WHICH was only the tip of a breathtakingly crumb bum effort by Roederer to beat back field worker unionization. After that heady initial victory of the UFW, the forces of darkness took less than a year to unravel the union, bringing in union-busting attorneys from the city, blacklisting local farmworkers who voted union, throwing single union workers out of Roederer's worker housing and so on. This specific thuggery by the French imperialists not being sufficient demonstration of who rules the labor roost in "progressive" Mendocino County, the county's wine grape growers soon convened seminars on how to prevent their seasonal crews from even thinking union.

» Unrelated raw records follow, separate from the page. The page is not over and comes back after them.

-- ==== Sys2Proof/Machine/Domains.lean ====
section
/-! DEFINITION. Power domains and their crossings: numbers, adjacency (Table 15.3), tick sources (Table 2.3), setpoints,
region caps (R76, R79), and frozen crossings (R78). -/

namespace Sys2Proof.Machine

def State.dom (s : State) (d : Nat) : Domain := tget s.doms d {}
def State.updDom (s : State) (d : Nat) (f : Domain → Domain) : State := { s with doms := tput s.doms d (f (s.dom d)) }
def State.osc (s : State) (n : Nat) : Osc := tget s.oscs n {}
def State.updOsc (s : State) (n : Nat) (f : Osc → Osc) : State := { s with oscs := tput s.oscs n (f (s.osc n)) }

/-- Quarter of a domain (Tables 2.3, 15.3). -/
def domQuarter (d : Nat) : Nat :=
  if d < 64 then d / 16 else if d < 68 then d - 64 else if d < 76 then (d - 68) / 2 else if d = 76 then 0 else if d = 77 then 3 else 2

/-- The oscillator whose ticks a domain's logic counts (Table 2.3). -/
def domOsc (d : Nat) : Nat := if d < 68 then d else 64 + domQuarter d

/-- Two groups of one quarter that differ by one in row or in column, not in both. -/
def meshNext (g h : Nat) : Bool :=
  (decide (g / 4 = h / 4) && decide (g % 4 + 1 = h % 4 ∨ h % 4 + 1 = g % 4))
    || (decide (g % 4 = h % 4) && decide (g / 4 + 1 = h / 4 ∨ h / 4 + 1 = g / 4))

/-- Fabrics across a stitched boundary (R177): quarters that differ in one bit of their number. -/
def fabricNext (q r : Nat) : Bool := decide (q ≠ r) && decide (q + r ≠ 3)

/-- Adjacency of Table 15.3, the control domain apart (R560). -/
def adjacent (a b : Nat) : Bool :=
  if a < 64 ∧ b < 64 then decide (a / 16 = b / 16) && meshNext (a % 16) (b % 16)
  else if 64 ≤ a ∧ a < 68 ∧ 64 ≤ b ∧ b < 68 then fabricNext (a - 64) (b - 64)
  else if 64 ≤ a ∧ a < 68 then decide (b < 79) && decide (domQuarter b = a - 64)
  else if 64 ≤ b ∧ b < 68 then decide (a < 79) && decide (domQuarter a = b - 64)
  else false

/-- Domains adjacent to d. -/
def neighbours (d : Nat) : List Nat := (List.range 79).filter (adjacent d)

/-- Whether a domain's setpoint is variable, and the bottom of its range (Table 15.3). -/
def domVariable (d : Nat) : Bool := decide (d < 68)
def domFloor (d : Nat) : Nat := if d < 64 then 600 else if d < 68 then 650 else if d = 79 then 800 else 750

def State.domOn (s : State) (d : Nat) : Bool := decide ((s.dom d).state = .on)
/-- Published rate of the oscillator a domain counts by. -/
def State.domRate (s : State) (d : Nat) : Nat := (s.osc (domOsc d)).rate

/-- The faster side of a crossing: the higher published rate (R76); where both publish one rate, the variable side, then
the one with the higher setpoint, then the first. -/
def State.faster (s : State) (a b : Nat) : Nat :=
  if s.domRate a ≠ s.domRate b then (if s.domRate b < s.domRate a then a else b)
  else if domVariable a ≠ domVariable b then (if domVariable a then a else b)
  else if (s.dom a).mv < (s.dom b).mv then b else a

/-- A new calibration window of a domain's oscillator (R62). -/
def State.recal (s : State) (n : Nat) : State :=
  if n < 68 ∧ s.domOn n then s.updOsc n (fun o => { o with inWindow := true }) else s

/-- Changes a setpoint; every change triggers a recalibration (R62). -/
def State.setMv (s : State) (d mv : Nat) : State :=
  if (s.dom d).mv = mv then s else (s.updDom d (fun x => { x with mv := mv })).recal d

/-- Whether a correction joins these two domains. -/
def Correction.joins (c : Correction) (a b : Nat) : Bool :=
  (decide (c.a = a) && decide (c.b = b)) || (decide (c.a = b) && decide (c.b = a))

/-- Whether a region cap is in force on a domain, and the lowest of them (R76). -/
def State.regionHeld (s : State) (d : Nat) : Bool := s.corrections.any (fun c => (tget? c.caps d).isSome)
def State.regionCap (s : State) (d : Nat) : Nat := s.corrections.foldl (fun m c => min m (tget c.caps d 850)) 850

/-- Whether a correction is lowering a domain. -/
def State.regionBusy (s : State) (d : Nat) : Bool := s.corrections.any (fun c => !c.held && decide (c.fast = d))

/-- The crossing between two domains. -/
def State.crossing? (s : State) (a b : Nat) : Option Crossing :=
  s.crossings.find? (fun c => (decide (c.a = a) && decide (c.b = b)) || (decide (c.a = b) && decide (c.b = a)))
def State.frozen (s : State) (a b : Nat) : Bool :=
  match s.crossing? a b with
  | some c => c.frozen
  | none => false
/-- Replaces the record of a crossing. -/
def State.putCrossing (s : State) (c : Crossing) : State :=
  { s with crossings := s.crossings.filter (fun x => !((decide (x.a = c.a) && decide (x.b = c.b)) || (decide (x.a = c.b) && decide (x.b = c.a)))) ++ [c] }

/-- Whether a region keeps a crossing in widened mode. -/
def State.widened (s : State) (a b : Nat) : Bool := s.corrections.any (fun c => c.widened && c.joins a b)

/-- Removes what region controllers hold on a domain that powers off or retires. -/
def State.dropDomain (s : State) (d : Nat) : State :=
  { s with corrections := s.corrections.filter (fun c => decide (c.a ≠ d) && decide (c.b ≠ d)),
           crossings := s.crossings.filter (fun c => decide (c.a ≠ d) && decide (c.b ≠ d)) }

/-- Refuses a write with a code: logged with handling REFUSED, VALUE_REFUSED with the code in DETAIL (R532). -/
def State.refuse (s : State) (p code : Nat) : State :=
  let r : ErrRec := { code := code, handling := .refused }
  (if p < 16 then s.logSlot p r else s.logErr r).answer .valueRefused code

end Sys2Proof.Machine
end

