/-! ### Waits for streams (R135, R213) -/

/-- Fields of a stream descriptor (Table 6.1). -/
def sOp (d : BitVec 256) : Nat := fld d 255 248
def sId (d : BitVec 256) : Nat := fld d 247 240
def sLocal (d : BitVec 256) : Nat := fld d 239 233
def sRemote (d : BitVec 256) : Nat := fld d 232 226
def sConv (d : BitVec 256) : Nat := fld d 225 219
def sConvert (d : BitVec 256) : Bool := bit d 218
def sLease (d : BitVec 256) : Bool := bit d 217
def sSections (d : BitVec 256) : Nat := fld d 216 215 + 1
def sAddr (d : BitVec 256) : Nat := fld d 207 160
def sLen (d : BitVec 256) : Nat := fld d 159 128
def sDrain (d : BitVec 256) : Nat := fld d 127 104
def sSlack (d : BitVec 256) : Nat := fld d 103 80
def sFill (d : BitVec 256) : Nat := fld d 79 72
def sRelease (d : BitVec 256) : Nat := fld d 71 64
def sMb (d : BitVec 256) : Nat := fld d 63 48
def sBurst (d : BitVec 256) : Nat := fld d 47 44 + 1
def sBlock (d : BitVec 256) : Nat := fld d 31 16
def sIndex (d : BitVec 256) : Nat := fld d 7 0

/-- Whether a stream fills its local buffer. -/
def sInbound (d : BitVec 256) : Bool := sOp d = 0x30 || sOp d = 0x32 || sOp d = 0x36

/-- Bytes of the local buffer and of one section. -/
def Stream.bufBytes (t : Tile) (x : Stream) : Nat := 32 * hLen (t.handle (sLocal x.desc))
def Stream.secBytes (t : Tile) (x : Stream) : Nat := x.bufBytes t / sSections x.desc

/-- First byte of the stack range in force (R272). -/
def Stream.addr (x : Stream) : Nat := x.src.getD (sAddr x.desc)

/-- Source elements that are converted together: a block of a scaled format; between a scaled and an unscaled format along the
second dimension, 32 rows (R104, R113). -/
def Stream.group (x : Stream) (w : Word64) : Nat :=
  let sc := fmtScaled (fld w 11 8); let tc := fmtScaled (fld w 15 12)
  if !sc && !tc then 1 else if !bit w 5 || (sc && tc) then 32 else 32 * max 1 x.rowLen

/-- Converted bytes that the whole groups of the first o source bytes make (o is returned where the stream does not convert). -/
def Stream.formed (x : Stream) (o : Nat) : Nat :=
  match x.conv with
  | none => o
  | some w => 8 * o / fmtBits (fld w 11 8) / x.group w * x.group w * fmtBits (fld w 15 12) / 8

/-- Converted bytes of the whole range, its last group padded where the target is scaled. -/
def Stream.total (x : Stream) : Nat :=
  match x.conv with
  | none => sLen x.desc
  | some w =>
    let n := 8 * sLen x.desc / fmtBits (fld w 11 8); let g := x.group w
    ((if fmtScaled (fld w 15 12) then (n + g - 1) / g * g else n) * fmtBits (fld w 15 12) + 7) / 8

/-- Bytes of its local buffer that a stream's first o bytes, its whole range, and what it has moved so far take: an inbound
stream's buffer holds converted elements, an outbound stream's those to convert (R110). -/
def Stream.loc (x : Stream) (o : Nat) : Nat := if sInbound x.desc then x.formed o else o
def Stream.locTotal (x : Stream) : Nat := if sInbound x.desc then x.total else sLen x.desc
def Stream.localDone (x : Stream) : Nat := if sInbound x.desc && x.conv.isSome then x.moved else x.done

/-- Sections a stream's whole range takes. -/
def Stream.secTotal (t : Tile) (x : Stream) : Nat := (x.locTotal + x.secBytes t - 1) / max 1 (x.secBytes t)

/-- Sections a stream has moved whole (the last may be short). -/
def Stream.secDone (t : Tile) (x : Stream) : Nat :=
  let b := x.secBytes t
  if b = 0 then 0 else if x.locTotal ≤ x.localDone then x.secTotal t else x.localDone / b

/-- Whether an operation may touch section slot j of a stream's buffer: an inbound section is read once it is whole and
not passed; an outbound section is written while it is the current one and has drained. -/
def Stream.slotReady (t : Tile) (x : Stream) (j : Nat) (wr : Bool) : Bool :=
  let n := sSections x.desc
  if sInbound x.desc then
    !wr && (List.range n).any (fun k => decide ((x.passed + k) % n = j) && decide (x.passed + k < x.secDone t))
  else if wr then decide (x.passed % n = j) && decide (x.passed < x.secDone t + n) else true

/-- Streams issued on a tile: under way, and waiting for a place, as they will start. -/
def Tile.issued (t : Tile) : List Stream :=
  t.streams ++ t.queued.map (fun q => { id := sId q.2, desc := q.2, pass := q.1.pass, slot := 0 })

/-- Whether a waiting handle operation still has to write words [a, a + n), or to read them before they are written (R135). -/
def HWait.holds (w : HWait) (wr : Bool) (a n : Nat) : Bool :=
  (decide (w.n = 128) && decide (a ≤ w.result / 2) && decide (w.result / 2 < a + n))
    || (wr && (match w.image with | some i => decide (a ≤ i / 2) && decide (i / 2 < a + n) | none => false))

/-- The cause an operation waits under where it touches words [a, a + n) (R135). -/
def Tile.blocked (t : Tile) (wr : Bool) (a n : Nat) : Option Nat :=
  if t.hwaits.any (fun w => w.holds wr a n) then some 0xE
  else t.issued.findSome? (fun x =>
    let h := t.handle (sLocal x.desc)
    let sec := x.secBytes t / 32
    if a < hBase h + hLen h ∧ hBase h < a + n ∧ 0 < sec then
      let hit := (List.range (sSections x.desc)).filter (fun j =>
        decide (a < hBase h + (j + 1) * sec) && decide (hBase h + j * sec < a + n))
      if hit.all (fun j => x.slotReady t j wr) then none
      else some (if x.stale ≠ [] then 8 else if ¬ sInbound x.desc then 4 else if x.tags > 0 then 6 else 3)
    else none)

/-- Whether reads must wait for the refetch of stale leased units (Table 6.4, step 4). -/
def Tile.staleHit (t : Tile) (a n : Nat) : Bool :=
  t.streams.any (fun x =>
    let h := t.handle (sLocal x.desc)
    x.stale.any (fun u =>
      let lo := x.loc (u * 256 - sAddr x.desc % 256); let hi := x.loc (u * 256 - sAddr x.desc % 256 + 256)
      let o := lo % (max 1 (x.bufBytes t)) / 32
      decide (a < hBase h + o + (hi - lo + 31) / 32) && decide (hBase h + o < a + n)))

/-- The waits of a list of reads and writes of whole regions. -/
def Tile.ready (t : Tile) (rd wr : List (Nat × Nat)) : Except OpErr Unit :=
  if rd.any (fun (a, n) => t.staleHit a n) then .error (.wait 8)
  else match rd.findSome? (fun (a, n) => t.blocked false a n) with
    | some c => .error (.wait c)
    | none => match wr.findSome? (fun (a, n) => t.blocked true a n) with
      | some c => .error (.wait c)
      | none => .ok ()

/-- Words a rows × cols access spans, from the region's base. -/
def Region.span (r : Region) (rows cols : Nat) : Nat × Nat := (r.base, r.extent rows cols)

/-- Words that n entries of a scale array span. -/
def Region.scaleSpan (r : Region) (n : Nat) : Nat × Nat := (r.base, (n * (if fmtSwallow r.fmt then 2 else 1) + 31) / 32)

def overlap (a b : Nat × Nat) : Bool := decide (a.1 < b.1 + b.2) && decide (b.1 < a.1 + a.2)

/-- The region a handle names, whole (Table 4.3). -/
def Region.whole (r : Region) : Nat × Nat := (r.base, r.len)

/-- Byte ranges of an inbound stream that reads of words [a, a + n) touch in the sections not yet passed (R228). -/
def Stream.readRanges (t : Tile) (x : Stream) (a n : Nat) : List (Nat × Nat) :=
  let h := t.handle (sLocal x.desc)
  let b := x.secBytes t
  let k := sSections x.desc
  (List.range k).filterMap (fun i =>
    let c := x.passed + i
    let lo := 32 * hBase h + c % k * b
    let from_ := max (32 * a) lo; let to_ := min (32 * (a + n)) (lo + b)
    if from_ < to_ then some (c * b + (from_ - lo), c * b + (to_ - lo)) else none)

/-- Bytes of the current section of an outbound stream that lie in words [a, a + n) (R215). -/
def Stream.wroteBytes (t : Tile) (x : Stream) (a n : Nat) : Nat :=
  let b := x.secBytes t
  let lo := 32 * hBase (t.handle (sLocal x.desc)) + x.passed % sSections x.desc * b
  min (32 * (a + n)) (lo + b) - max (32 * a) lo

/-- Notes on a tile's streams what an operation has read of inbound buffers and written of outbound ones. -/
def Tile.touch (t : Tile) (rd wr : List (Nat × Nat)) : Tile :=
  { t with streams := t.streams.map (fun x =>
      if sInbound x.desc then { x with seen := x.seen ++ rd.flatMap (fun r => x.readRanges t r.1 r.2) }
      else { x with wrote32 := min (x.secBytes t) (x.wrote32 + (wr.map (fun r => x.wroteBytes t r.1 r.2)).sum) }) }

/-! ### Running an operation of a pass -/

/-- Operations in flight on a quarter's tiles: streams under way or waiting, and waiting entry writes; products and lane-engine
operations complete within their command (R31, R251). -/
def State.inFlight (s : State) (q : Nat) : Nat :=
  (s.tiles.map (fun (n, t) => if n / 320 = q then t.streams.length + t.queued.length + t.hwaits.length else 0)).sum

SHERIFF ALLMAN spent an hour on KZYX Friday morning updating listeners on Measure B. Most of what the Sheriff talked about was not news to anyone following the Measure B activity, slow as it may be. But there were a few things that were news to us: The Sheriff said he has given up on advocating the conversion of Old Howard Hospital in Willits to a Psychiatric Health Facility. The Sheriff said he is opposed to modulars because they are not a long-term solution. (Nobody said they were. Advocates of modulars, especially leased modulars, think that they would allow the County to get started on upgraded services right away, rather than waiting years for “Brick and Mortar” long-term solutions that the County may never pull off. Allman also reported that the state is giving the Sheriff’s office a high-tech “shoot/don’t shoot” law enforcement simulator that is supposed to reduce the number of mental health patients who are unnecessarily gunned down by cops. The simulator is expected to be housed at the newly acquired Jehovah’s Witness Church property in Redwood Valley that is now in the process of being added to the County’s property rolls.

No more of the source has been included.